A Masterpiece of Science Fiction – “Days” by James Lovegrove

One of the most exciting parts about reading books is the ever-present possibility that you’ll encounter a book that hits you at just the right time, or one that catapults itself onto your all-time favorite lists. For me, that rare moment when both occurred with the same book over the Christmas season with James Lovegrove’s Days.

The premise of Days is pretty simple. It is centered around the world’s first (and foremost–perhaps?) gigastore, conveniently named “Days” after its founder’s last name. A gigastore, as the name implies, is a massive shopping complex in which you can buy anything you can imagine. The prestige of shopping at this store is nearly boundless. It is clear that it takes not just a credit check, but years of effort to amass enough of a stockpile of unspent wealth to assure the Days ownership one is worthy of stepping foot through the doors. The story follows several characters: the Day brothers, inheritors of their father’s fortune and–importantly–his expectations. There’s also Frank Hubble, an employee who is planning to quit after his last day at, er, Days. Then, there are the Trivetts. Linda and Gordon have spent much of their adulthood scrounging together the money to finally qualify for their Silver Days card–the lowest level offered, but it gets them through the doors. As readers, we follow these characters as they go through a day at the gigastore.

The characters quickly grab the reader’s interest. Frank’s attempt to sort out his feelings about his job makes him imminently relatable. The Trivetts have a sort of homely, everyday person feel that it is difficult not to hope they get all that they wish for. The Day brothers are so strangely out of touch that it makes each chapter featuring them a must read. There are other characters along the way, and Lovegrove makes them all seem real as well. They’re all trapped, however–they’re trapped in a nightmare of consumerism and rampant, unchecked capitalism. I’ll talk more about this in the section I’ve marked off for spoilers below, but Lovegrove has inventively thought of what it might look like if we just let consumerism and capitalism take over. It’s a microcosm of hell, frankly. The clever turns of phrase Lovegrove scatters throughout the novel bring this home. For example, in the gigastore, they will have random sales that only last 5 minutes. The first of these sales we encounter is a sale in the Dolls department, and all over the store, people who had no interest whatsoever in buying a doll are attracted to the department. After all, what good is it to miss out on an opportunity to save money!?

The best part of the book is the way Lovegrove layers meaning throughout seemingly every character tree and even each action they take. The most obvious is the constant intonation of the number 7. Each chapter starts with a note about something that happens in a 7, the obvious analogy of days of the week to the name of the gigastore, there’s the more obvious push by the founder of Days to name his 7 sons after the 7 days of the week and bribe doctors to ensure they are born on their eponymous days, and there are many, many more occurrences of this as well. But the number 7 doesn’t take over the plot or dominate the novel in any way. It’s another layer to peel away and think about its meaning.

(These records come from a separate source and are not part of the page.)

-- ==== Sys2Proof/Laws/State.lean ====
section
/-! SUPPORT. What every plain update of the state does to every field, each by definition, `respond` by its two cases. -/

namespace Sys2Proof.Machine

variable (s : State)

/-! ### modRecord -/

@[simp] theorem modRecord_records (id : CarrierId) (f : Record → Record) : (s.modRecord id f).records = s.records.map fun r => if r.id = id then f r else r := rfl
@[simp] theorem modRecord_refCounts (id : CarrierId) (f : Record → Record) : (s.modRecord id f).refCounts = s.refCounts := rfl
@[simp] theorem modRecord_classes (id : CarrierId) (f : Record → Record) : (s.modRecord id f).classes = s.classes := rfl
@[simp] theorem modRecord_map (id : CarrierId) (f : Record → Record) : (s.modRecord id f).map = s.map := rfl
@[simp] theorem modRecord_zones (id : CarrierId) (f : Record → Record) : (s.modRecord id f).zones = s.zones := rfl
@[simp] theorem modRecord_insertions (id : CarrierId) (f : Record → Record) : (s.modRecord id f).insertions = s.insertions := rfl
@[simp] theorem modRecord_ovens (id : CarrierId) (f : Record → Record) : (s.modRecord id f).ovens = s.ovens := rfl
@[simp] theorem modRecord_staging (id : CarrierId) (f : Record → Record) : (s.modRecord id f).staging = s.staging := rfl
@[simp] theorem modRecord_portals (id : CarrierId) (f : Record → Record) : (s.modRecord id f).portals = s.portals := rfl
@[simp] theorem modRecord_strangers (id : CarrierId) (f : Record → Record) : (s.modRecord id f).strangers = s.strangers := rfl
@[simp] theorem modRecord_nodes (id : CarrierId) (f : Record → Record) : (s.modRecord id f).nodes = s.nodes := rfl
@[simp] theorem modRecord_pollPosition (id : CarrierId) (f : Record → Record) : (s.modRecord id f).pollPosition = s.pollPosition := rfl
@[simp] theorem modRecord_transaction (id : CarrierId) (f : Record → Record) : (s.modRecord id f).transaction = s.transaction := rfl
@[simp] theorem modRecord_awaitQuiet (id : CarrierId) (f : Record → Record) : (s.modRecord id f).awaitQuiet = s.awaitQuiet := rfl
@[simp] theorem modRecord_notices (id : CarrierId) (f : Record → Record) : (s.modRecord id f).notices = s.notices := rfl
@[simp] theorem modRecord_overflow (id : CarrierId) (f : Record → Record) : (s.modRecord id f).overflow = s.overflow := rfl
@[simp] theorem modRecord_mask (id : CarrierId) (f : Record → Record) : (s.modRecord id f).mask = s.mask := rfl
@[simp] theorem modRecord_threshold (id : CarrierId) (f : Record → Record) : (s.modRecord id f).threshold = s.threshold := rfl
@[simp] theorem modRecord_attention (id : CarrierId) (f : Record → Record) : (s.modRecord id f).attention = s.attention := rfl
@[simp] theorem modRecord_permits (id : CarrierId) (f : Record → Record) : (s.modRecord id f).permits = s.permits := rfl
@[simp] theorem modRecord_permitLines (id : CarrierId) (f : Record → Record) : (s.modRecord id f).permitLines = s.permitLines := rfl
@[simp] theorem modRecord_frame (id : CarrierId) (f : Record → Record) : (s.modRecord id f).frame = s.frame := rfl
@[simp] theorem modRecord_lastResult (id : CarrierId) (f : Record → Record) : (s.modRecord id f).lastResult = s.lastResult := rfl
@[simp] theorem modRecord_frameCut (id : CarrierId) (f : Record → Record) : (s.modRecord id f).frameCut = s.frameCut := rfl
@[simp] theorem modRecord_lotReset (id : CarrierId) (f : Record → Record) : (s.modRecord id f).lotReset = s.lotReset := rfl
@[simp] theorem modRecord_work (id : CarrierId) (f : Record → Record) : (s.modRecord id f).work = s.work := rfl
@[simp] theorem modRecord_mode (id : CarrierId) (f : Record → Record) : (s.modRecord id f).mode = s.mode := rfl
@[simp] theorem modRecord_loading (id : CarrierId) (f : Record → Record) : (s.modRecord id f).loading = s.loading := rfl
@[simp] theorem modRecord_clock (id : CarrierId) (f : Record → Record) : (s.modRecord id f).clock = s.clock := rfl
@[simp] theorem modRecord_outageStart (id : CarrierId) (f : Record → Record) : (s.modRecord id f).outageStart = s.outageStart := rfl
@[simp] theorem modRecord_returnSecond (id : CarrierId) (f : Record → Record) : (s.modRecord id f).returnSecond = s.returnSecond := rfl
@[simp] theorem modRecord_returnSteps (id : CarrierId) (f : Record → Record) : (s.modRecord id f).returnSteps = s.returnSteps := rfl
@[simp] theorem modRecord_returnPace (id : CarrierId) (f : Record → Record) : (s.modRecord id f).returnPace = s.returnPace := rfl
@[simp] theorem modRecord_settingsLost (id : CarrierId) (f : Record → Record) : (s.modRecord id f).settingsLost = s.settingsLost := rfl
@[simp] theorem modRecord_storeValid (id : CarrierId) (f : Record → Record) : (s.modRecord id f).storeValid = s.storeValid := rfl
@[simp] theorem modRecord_storeImage (id : CarrierId) (f : Record → Record) : (s.modRecord id f).storeImage = s.storeImage := rfl
@[simp] theorem modRecord_pending (id : CarrierId) (f : Record → Record) : (s.modRecord id f).pending = s.pending := rfl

(This Paragraph will have SPOILERS for themes and major plot points in the book.) Beyond that, it’s clear there is much deeper meaning throughout the book. Frank’s fascination with the menagerie–a kind of zoo for sale of creatures in the center of the store–gets woven into the ending sequences in which he is saved by a white tiger that he’d made eye contact with earlier. Frank’s attempt to escape Days by fleeing into true anonymity may be The ritualistic, brutal murder of Sunny–the youngest brother who is named after Sunday–by his brothers surely has depths of meaning. Is it Lovegrove pointing out the natural self-consumption and destruction that follows naturally from unchecked consumerism and capitalism in which any evil can be justified by the almighty concept of profit? Or is it an assault on religion (Sunday being a day of worship for Christians) from the realm of mammon? Lovegrove hints at the latter as a possibility throughout, as it is made extremely clear that for the Days family, the only religion is power, and its rituals are profits. Indeed, a whole exploration of the rites of consumerism to be found in the novel is possible. The Trivetts themselves serve as a study in how consumerism means self-consumption. Gordon is hesitant about the worship of mammon, seeing it as pointless to spend on things one doesn’t want or need simply because they’re on sale. But he is sucked into the consumerism nonetheless in ways he doesn’t expect. He ends up saving his wife, Linda, from a fight over Third World Instruments (there’s a lightning sale there–why wouldn’t you fight other people for the products?). It seems to impact her to the point where she gains trust in him she’d never had before, but that is ultimately undermined at the end of the book when she secretly decides to work to get into another gigastore once their Days membership is revoked.

The power of the novel is found in subtleties. It’s a slow burn, but as someone reading it as consumerism peaks in the United States (Christmas season and all the spending–along with the emphasis on the almighty sale), it was a powerful critique and even a reminder about what’s actually important. It’s a warning as much as it is a novel.

Days is a novel that I will never forget. Its incisive comments about rampant consumerism, its clever humor, its catching characters, and its depth of meaning are each features that, on their own, could capture my imagination for some time after reading it. Combined, it turns into one of the best science fiction novels I’ve ever read.